[Saved entries]
-=-=-
-- ==== Sys2Proof/Machine/Mapper.lean ====
section
/-! DEFINITION. The mapper contract and the five variants (spec/63_mapper_cartridge.md R630 to R683):
pure address translation on reads, register writes on `writePrgRom`. -/

namespace Sys2Proof.Machine

/-- The mapper identifier of a variant (R640). -/
def Mapper.id : Mapper → Nat
  | .fixed => 0
  | .shiftRegister _ => 1
  | .swap16 _ => 2
  | .chrSelect _ => 3
  | .swap32 .. => 7

/-- `prg_size` (R622). -/
def Cartridge.prgSize (c : Cartridge) : Nat := c.prgBanks * 16384

/-- `chr_size` (R622). -/
def Cartridge.chrSize (c : Cartridge) : Nat := 8192 * max c.chrBanks 1

/-- `chr_is_ram` (R623). -/
def Cartridge.chrIsRam (c : Cartridge) : Bool := c.chrBanks == 0

/-- The registers of variant 1 after `reset()`; `mir` is the cartridge's mirroring (R650, R658). -/
def Mmc1.reset (mirroring : Mirroring) : Mmc1 where
  sr := 0
  srCount := 0
  control := 0x0C
  chr0 := 0
  chr1 := 0
  prg := 0
  mir := mirroring

/-- The single-screen mode that `one_screen` of variant 7 stands for (R673). -/
def oneScreenMirroring (oneScreen : Bool) : Mirroring := if oneScreen then .S1 else .S0

/-- `mapper.reset()` (R61, R740). In variant 7 it sets `one_screen` to 0 (R670), and with it the
mirroring mode to `S0` (R673). -/
def Mapper.reset (c : Cartridge) : Mapper → Mapper
  | .fixed => .fixed
  | .shiftRegister _ => .shiftRegister (Mmc1.reset c.mirroring)
  | .swap16 _ => .swap16 0
  | .chrSelect _ => .chrSelect 0
  | .swap32 .. => .swap32 0 false (oneScreenMirroring false)

/-- The mapper constructed for an identifier (R640); `none` for an unsupported one. Its current
mirroring mode starts as the cartridge's (R61); `load` resets the mapper before anything reads it
(R629). DEDUCED (log 19): the start of R61 is the construction. -/
def Mapper.construct (c : Cartridge) : Nat → Option Mapper
  | 0 => some .fixed
  | 1 => some (.shiftRegister (Mmc1.reset c.mirroring))
  | 2 => some (.swap16 0)
  | 3 => some (.chrSelect 0)
  | 7 => some (.swap32 0 false c.mirroring)
  | _ => none

/-! ### Program ROM -/

/-- The 16K bank that variant 1 shows in the window of `a` (R652). -/
def Mmc1.prgBankAt (r : Mmc1) (prgBanks : Nat) (a : Word) : Nat :=
  let b := (bits r.prg 0 4).toNat
  let high := a.getLsbD 14
  match (bits r.control 2 2).toNat with
  | 2 => if high then b else 0
  | 3 => if high then prgBanks - 1 else b
  | _ => b / 2 * 2 + (if high then 1 else 0)

/-- The offset in `prg_rom` of a CPU address 0x8000..0xFFFF (R641, R652, R662, R667, R672). -/
def prgOffset (c : Cartridge) (m : Mapper) (a : Word) : Nat :=
  let o16 := (bits a 0 14).toNat
  let o32 := (bits a 0 15).toNat
  match m with
  | .fixed | .chrSelect _ => o32 % c.prgSize
  | .shiftRegister r => (r.prgBankAt c.prgBanks a * 0x4000 + o16) % c.prgSize
  | .swap16 bank =>
    if a.getLsbD 14 then (c.prgBanks - 1) * 0x4000 + o16
    else (bank.toNat * 0x4000 + o16) % c.prgSize
  | .swap32 bank _ _ => (bank.toNat * 0x8000 + o32) % c.prgSize

/-- `readPrgRom(a)` (R631). -/
def readPrgRom (c : Cartridge) (m : Mapper) (a : Word) : Byte := c.prgRom.get (prgOffset c m a)

/-- `mirror_of` (R654). -/
def mirrorOf (m : BitVec 2) : Mirroring :=
  match m.toNat with
  | 0 => .S0
  | 1 => .S1
  | 2 => .V
  | _ => .H

/-- The fifth serial write of variant 1: the full shift register goes to the register that address
bits 14:13 name (R651). -/
def Mmc1.load (r : Mmc1) (a : Word) (sr : BitVec 5) : Mmc1 :=
  let r := { r with sr := 0, srCount := 0 }
  match (bits a 13 2).toNat with
  | 0 => { r with control := sr, mir := mirrorOf (bits sr 0 2) }
  | 1 => { r with chr0 := sr }
  | 2 => { r with chr1 := sr }
  | _ => { r with prg := sr }

/-- One write to variant 1 (R651). -/
def Mmc1.write (r : Mmc1) (a : Word) (v : Byte) : Mmc1 :=
  if v.getLsbD 7 then
    { r with
      sr := 0, srCount := 0,
      control := if config.mmc1ResetSetsPrgMode then r.control ||| 0x0C else r.control }
  else
    let sr := r.sr ||| ((bits v 0 1).setWidth 5 <<< r.srCount)
    if r.srCount = 4 then r.load a sr else { r with sr := sr, srCount := r.srCount + 1 }

/-- `writePrgRom(a, v)`: the variant's register write (R642, R651, R661, R666, R671). ROM never
changes. -/
def Mapper.writePrgRom (m : Mapper) (a : Word) (v : Byte) : Mapper :=
  match m with
  | .fixed => .fixed
  | .shiftRegister r => .shiftRegister (r.write a v)
  | .swap16 _ => .swap16 v
  | .chrSelect _ => .chrSelect v
  | .swap32 .. => .swap32 (v &&& 0x07) (v.getLsbD 4) (oneScreenMirroring (v.getLsbD 4))

/-! ### Graphics memory and nametables -/

/-- `chr_off(a)` for a pattern-table address 0x0000..0x1FFF (R643, R656, R663, R668, R674). -/
def chrOffset (c : Cartridge) (m : Mapper) (a : VAddr) : Nat :=
  let o := (bits a 0 13).toNat
  match m with
  | .fixed | .swap16 _ | .swap32 .. => o % c.chrSize
  | .shiftRegister r =>
    (if !r.control.getLsbD 4 then r.chr0.toNat / 2 * 2 * 0x1000 + o
      else if o < 0x1000 then r.chr0.toNat * 0x1000 + o
      else r.chr1.toNat * 0x1000 + o % 0x1000) % c.chrSize
  | .chrSelect bank => (bank.toNat * 0x2000 + o) % c.chrSize

/-- `readChrRom(a)` (R636). -/
def readChrRom (c : Cartridge) (m : Mapper) (a : VAddr) : Byte := c.chr.get (chrOffset c m a)

/-- `writeChrRom(a, v)` (R637): stores only in graphics RAM. -/
def writeChrRom (c : Cartridge) (m : Mapper) (a : VAddr) (v : Byte) : Cartridge :=
  if c.chrIsRam then { c with chr := c.chr.set (chrOffset c m a) v } else c

/-- The current mirroring mode `mir` (R61, R638, R644, R654, R663, R669, R673): the cartridge's, but in
variants 1 and 7 the mode the variant holds, which its register writes and `reset()` change. A four-screen cartridge
overrides both. -/
def currentMirroring (c : Cartridge) (m : Mapper) : Mirroring :=
  if c.mirroring = .F then .F
  else match m with
    | .shiftRegister r => r.mir
    | .swap32 _ _ mir => mir
    | .fixed | .swap16 _ | .chrSelect _ => c.mirroring

/-- `phys(n)` (R638): the physical 1K table of logical table `n`. -/
def physTable (mir : Mirroring) (n : BitVec 2) : Nat :=
  match mir with
  | .H => n.toNat / 2
  | .V => n.toNat % 2
  | .S0 => 0
  | .S1 => 1
  | .F => n.toNat

/-- `mapNametableAddress(a)` for 0x2000..0x2FFF (R103, R638): the offset in `vram`. -/
def mapNametableAddress (c : Cartridge) (m : Mapper) (a : VAddr) : Nat :=
  physTable (currentMirroring c m) (bits a 10 2) * 0x400 + (bits a 0 10).toNat

/-! ### Program RAM -/

/-- Variant 1 answers in the RAM window only while bit 4 of its `prg` register is 0 (R632). -/
def Mapper.prgRamEnabled : Mapper → Bool
  | .shiftRegister r => !r.prg.getLsbD 4
  | _ => true

/-- The program RAM that answers, if any (R633, R634). -/
def prgRamAnswering (c : Cartridge) (m : Mapper) : Option Memory :=
  if m.prgRamEnabled then c.prgRam else none

/-- The offset of 0x6000..0x7FFF in program RAM (R91). -/
def prgRamOffset (a : Word) : Nat := (bits a 0 13).toNat

/-- `readPrgRam(a)` (R633); `none` is the sentinel `OpenBus`. -/
def readPrgRam (c : Cartridge) (m : Mapper) (a : Word) : Option Byte :=
  (prgRamAnswering c m).map (fun ram => ram.get (prgRamOffset a))

/-- `writePrgRam(a, v)` (R634). -/
def writePrgRam (c : Cartridge) (m : Mapper) (a : Word) (v : Byte) : Cartridge :=
  match prgRamAnswering c m with
  | some ram => { c with prgRam := some (ram.set (prgRamOffset a) v) }
  | none => c

end Sys2Proof.Machine
end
-=-=-
From the data above, output exactly the lines between the one containing "match (bits a 13 2).toNat with" and the one containing "changes. -/", counting both of them.

- _Written response_
  match (bits a 13 2).toNat with
  | 0 => { r with control := sr, mir := mirrorOf (bits sr 0 2) }
  | 1 => { r with chr0 := sr }
  | 2 => { r with chr1 := sr }
  | _ => { r with prg := sr }

/-- One write to variant 1 (R651). -/
def Mmc1.write (r : Mmc1) (a : Word) (v : Byte) : Mmc1 :=
  if v.getLsbD 7 then
    { r with
      sr := 0, srCount := 0,
      control := if config.mmc1ResetSetsPrgMode then r.control ||| 0x0C else r.control }
  else
    let sr := r.sr ||| ((bits v 0 1).setWidth 5 <<< r.srCount)
    if r.srCount = 4 then r.load a sr else { r with sr := sr, srCount := r.srCount + 1 }

/-- `writePrgRom(a, v)`: the variant's register write (R642, R651, R661, R666, R671). ROM never
changes. -/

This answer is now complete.